* [What the task requires]
The lines from the start of the data through the line containing "s.bad := rfl" are to be reproduced exactly, both ends included.

* [Data supplied]
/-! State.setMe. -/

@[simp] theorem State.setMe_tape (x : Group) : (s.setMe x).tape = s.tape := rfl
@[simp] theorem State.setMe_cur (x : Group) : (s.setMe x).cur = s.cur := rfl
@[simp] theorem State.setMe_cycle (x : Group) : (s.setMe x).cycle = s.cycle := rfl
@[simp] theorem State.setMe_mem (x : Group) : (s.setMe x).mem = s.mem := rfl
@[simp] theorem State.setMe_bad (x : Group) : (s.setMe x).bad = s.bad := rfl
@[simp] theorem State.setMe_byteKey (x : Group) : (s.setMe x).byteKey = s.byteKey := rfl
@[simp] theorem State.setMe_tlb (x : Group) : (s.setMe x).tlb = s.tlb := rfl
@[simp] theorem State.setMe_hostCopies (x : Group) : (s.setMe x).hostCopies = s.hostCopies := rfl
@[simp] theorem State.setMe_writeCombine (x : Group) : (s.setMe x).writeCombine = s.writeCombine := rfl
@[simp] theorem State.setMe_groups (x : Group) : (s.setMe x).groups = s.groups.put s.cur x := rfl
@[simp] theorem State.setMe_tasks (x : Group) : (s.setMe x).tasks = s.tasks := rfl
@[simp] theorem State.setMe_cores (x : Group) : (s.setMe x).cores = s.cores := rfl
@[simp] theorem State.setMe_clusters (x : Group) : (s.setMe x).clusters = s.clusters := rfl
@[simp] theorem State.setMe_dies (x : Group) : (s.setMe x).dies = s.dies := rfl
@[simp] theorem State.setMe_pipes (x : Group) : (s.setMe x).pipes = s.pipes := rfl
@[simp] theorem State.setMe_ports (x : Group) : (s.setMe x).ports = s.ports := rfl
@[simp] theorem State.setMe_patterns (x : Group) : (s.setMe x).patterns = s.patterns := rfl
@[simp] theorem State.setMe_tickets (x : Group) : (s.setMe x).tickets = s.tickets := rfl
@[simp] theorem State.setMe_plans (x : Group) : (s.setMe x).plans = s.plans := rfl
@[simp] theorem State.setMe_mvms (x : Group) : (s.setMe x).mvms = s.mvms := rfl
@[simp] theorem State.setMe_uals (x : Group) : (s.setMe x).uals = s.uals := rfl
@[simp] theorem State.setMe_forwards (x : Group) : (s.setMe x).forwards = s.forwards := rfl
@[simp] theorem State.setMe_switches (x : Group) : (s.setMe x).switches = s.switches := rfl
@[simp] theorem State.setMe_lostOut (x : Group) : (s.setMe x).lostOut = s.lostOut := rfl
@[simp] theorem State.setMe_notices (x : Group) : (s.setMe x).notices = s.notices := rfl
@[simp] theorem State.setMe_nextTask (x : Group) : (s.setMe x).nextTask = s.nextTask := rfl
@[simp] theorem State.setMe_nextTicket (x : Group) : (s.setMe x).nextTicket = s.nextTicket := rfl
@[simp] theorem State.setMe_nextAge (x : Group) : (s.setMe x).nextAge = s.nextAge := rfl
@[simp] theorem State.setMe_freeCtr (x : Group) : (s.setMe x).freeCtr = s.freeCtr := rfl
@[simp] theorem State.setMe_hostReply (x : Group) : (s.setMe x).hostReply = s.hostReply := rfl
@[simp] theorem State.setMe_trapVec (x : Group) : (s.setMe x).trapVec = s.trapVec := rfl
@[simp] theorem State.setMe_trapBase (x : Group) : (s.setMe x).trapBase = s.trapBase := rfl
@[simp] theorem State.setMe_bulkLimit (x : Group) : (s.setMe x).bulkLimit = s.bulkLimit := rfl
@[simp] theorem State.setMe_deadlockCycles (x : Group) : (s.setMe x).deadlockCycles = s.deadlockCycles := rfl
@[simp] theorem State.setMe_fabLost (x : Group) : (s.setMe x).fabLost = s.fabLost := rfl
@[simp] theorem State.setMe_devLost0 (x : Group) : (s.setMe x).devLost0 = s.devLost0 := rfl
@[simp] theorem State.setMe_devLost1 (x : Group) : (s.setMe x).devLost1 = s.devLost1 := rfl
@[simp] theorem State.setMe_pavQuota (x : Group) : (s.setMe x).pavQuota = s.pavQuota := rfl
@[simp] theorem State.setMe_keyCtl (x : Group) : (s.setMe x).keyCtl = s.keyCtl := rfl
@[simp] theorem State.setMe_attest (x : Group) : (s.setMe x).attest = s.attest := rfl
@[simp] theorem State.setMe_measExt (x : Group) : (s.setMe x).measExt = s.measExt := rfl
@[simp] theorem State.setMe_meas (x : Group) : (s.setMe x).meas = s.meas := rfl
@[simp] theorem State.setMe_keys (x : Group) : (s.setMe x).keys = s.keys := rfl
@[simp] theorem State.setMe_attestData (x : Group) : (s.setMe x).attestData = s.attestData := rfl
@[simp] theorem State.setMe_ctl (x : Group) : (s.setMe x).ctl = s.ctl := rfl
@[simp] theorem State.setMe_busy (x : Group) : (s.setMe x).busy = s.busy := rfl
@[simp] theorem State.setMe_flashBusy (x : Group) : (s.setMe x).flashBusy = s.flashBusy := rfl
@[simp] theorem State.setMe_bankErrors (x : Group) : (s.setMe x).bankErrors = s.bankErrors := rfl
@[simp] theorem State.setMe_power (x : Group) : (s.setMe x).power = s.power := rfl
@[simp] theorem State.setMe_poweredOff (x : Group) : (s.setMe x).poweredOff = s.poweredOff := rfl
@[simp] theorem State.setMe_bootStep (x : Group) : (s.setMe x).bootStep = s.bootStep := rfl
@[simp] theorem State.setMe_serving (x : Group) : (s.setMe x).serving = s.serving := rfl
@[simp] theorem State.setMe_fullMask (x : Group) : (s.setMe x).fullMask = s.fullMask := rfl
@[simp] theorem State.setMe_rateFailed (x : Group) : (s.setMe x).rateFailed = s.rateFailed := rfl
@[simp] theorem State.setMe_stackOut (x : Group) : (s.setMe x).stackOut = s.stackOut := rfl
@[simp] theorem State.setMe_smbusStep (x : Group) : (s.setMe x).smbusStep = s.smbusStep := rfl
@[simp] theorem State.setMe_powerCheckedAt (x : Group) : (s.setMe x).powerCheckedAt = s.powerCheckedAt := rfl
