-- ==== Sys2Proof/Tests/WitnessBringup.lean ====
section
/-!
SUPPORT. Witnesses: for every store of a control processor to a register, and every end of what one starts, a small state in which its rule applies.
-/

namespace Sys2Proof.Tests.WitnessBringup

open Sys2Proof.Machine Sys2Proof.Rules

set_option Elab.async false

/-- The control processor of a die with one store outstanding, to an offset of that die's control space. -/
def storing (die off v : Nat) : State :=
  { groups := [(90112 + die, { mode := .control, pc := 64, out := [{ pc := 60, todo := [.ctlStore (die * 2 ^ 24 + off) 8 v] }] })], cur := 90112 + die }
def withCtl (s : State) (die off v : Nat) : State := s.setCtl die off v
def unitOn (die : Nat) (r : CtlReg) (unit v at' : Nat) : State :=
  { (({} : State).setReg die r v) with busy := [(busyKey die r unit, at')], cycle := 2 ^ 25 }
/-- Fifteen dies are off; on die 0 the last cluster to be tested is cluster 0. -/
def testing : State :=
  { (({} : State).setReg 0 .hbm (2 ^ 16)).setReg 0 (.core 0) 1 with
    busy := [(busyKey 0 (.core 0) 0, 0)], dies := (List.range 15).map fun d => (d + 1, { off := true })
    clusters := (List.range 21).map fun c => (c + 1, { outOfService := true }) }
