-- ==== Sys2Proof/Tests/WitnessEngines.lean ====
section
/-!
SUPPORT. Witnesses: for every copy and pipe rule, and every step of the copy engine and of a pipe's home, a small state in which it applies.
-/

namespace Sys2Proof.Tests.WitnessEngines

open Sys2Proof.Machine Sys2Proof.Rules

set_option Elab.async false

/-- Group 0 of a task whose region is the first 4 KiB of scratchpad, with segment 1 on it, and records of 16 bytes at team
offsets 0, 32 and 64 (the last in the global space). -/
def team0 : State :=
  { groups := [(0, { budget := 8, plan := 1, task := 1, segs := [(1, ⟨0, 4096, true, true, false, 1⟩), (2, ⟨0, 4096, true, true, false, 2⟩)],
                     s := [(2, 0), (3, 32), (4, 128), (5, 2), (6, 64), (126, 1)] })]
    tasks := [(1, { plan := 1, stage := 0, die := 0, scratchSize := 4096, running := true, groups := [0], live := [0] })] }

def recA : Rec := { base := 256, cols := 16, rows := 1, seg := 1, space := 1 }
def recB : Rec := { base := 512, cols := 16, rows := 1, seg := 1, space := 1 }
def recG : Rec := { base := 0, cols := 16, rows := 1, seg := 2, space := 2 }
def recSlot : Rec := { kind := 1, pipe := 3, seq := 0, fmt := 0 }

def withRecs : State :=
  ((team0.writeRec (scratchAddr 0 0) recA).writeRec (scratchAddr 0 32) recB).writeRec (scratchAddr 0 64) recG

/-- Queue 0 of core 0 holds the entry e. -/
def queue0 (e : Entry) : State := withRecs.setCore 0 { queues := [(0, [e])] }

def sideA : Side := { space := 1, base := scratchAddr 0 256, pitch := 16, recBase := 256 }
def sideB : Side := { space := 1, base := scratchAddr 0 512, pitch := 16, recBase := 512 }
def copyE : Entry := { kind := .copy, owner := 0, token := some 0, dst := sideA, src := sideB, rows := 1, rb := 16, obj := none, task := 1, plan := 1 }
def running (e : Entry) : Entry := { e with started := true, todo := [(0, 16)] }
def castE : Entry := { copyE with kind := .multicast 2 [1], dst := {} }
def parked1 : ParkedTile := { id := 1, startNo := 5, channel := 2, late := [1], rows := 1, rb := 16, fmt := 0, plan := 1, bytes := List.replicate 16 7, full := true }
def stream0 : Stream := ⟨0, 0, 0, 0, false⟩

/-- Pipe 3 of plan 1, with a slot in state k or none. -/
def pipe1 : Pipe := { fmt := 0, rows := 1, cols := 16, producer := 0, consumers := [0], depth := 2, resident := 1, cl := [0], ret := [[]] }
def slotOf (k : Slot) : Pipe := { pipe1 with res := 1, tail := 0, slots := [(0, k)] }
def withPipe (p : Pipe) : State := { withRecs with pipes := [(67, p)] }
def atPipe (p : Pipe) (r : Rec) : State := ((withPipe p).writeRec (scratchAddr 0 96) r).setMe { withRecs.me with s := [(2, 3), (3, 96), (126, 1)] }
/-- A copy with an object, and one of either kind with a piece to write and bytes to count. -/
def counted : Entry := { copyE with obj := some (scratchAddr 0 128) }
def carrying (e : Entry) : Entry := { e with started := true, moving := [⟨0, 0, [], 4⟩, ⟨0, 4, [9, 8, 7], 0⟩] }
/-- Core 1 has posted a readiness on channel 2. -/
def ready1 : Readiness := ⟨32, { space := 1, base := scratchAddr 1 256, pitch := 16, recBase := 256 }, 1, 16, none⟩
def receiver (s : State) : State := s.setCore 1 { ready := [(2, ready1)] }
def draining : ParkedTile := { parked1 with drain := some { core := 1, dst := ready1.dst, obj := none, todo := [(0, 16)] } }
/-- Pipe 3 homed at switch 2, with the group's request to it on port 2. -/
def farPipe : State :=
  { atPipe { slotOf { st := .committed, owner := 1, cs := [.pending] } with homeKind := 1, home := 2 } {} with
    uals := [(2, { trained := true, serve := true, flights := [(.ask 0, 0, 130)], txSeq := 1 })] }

* [Problem solution]
/-! State.setMe. -/

@[simp] theorem State.setMe_tape (x : Group) : (s.setMe x).tape = s.tape := rfl
@[simp] theorem State.setMe_cur (x : Group) : (s.setMe x).cur = s.cur := rfl
@[simp] theorem State.setMe_cycle (x : Group) : (s.setMe x).cycle = s.cycle := rfl
@[simp] theorem State.setMe_mem (x : Group) : (s.setMe x).mem = s.mem := rfl
@[simp] theorem State.setMe_bad (x : Group) : (s.setMe x).bad = s.bad := rfl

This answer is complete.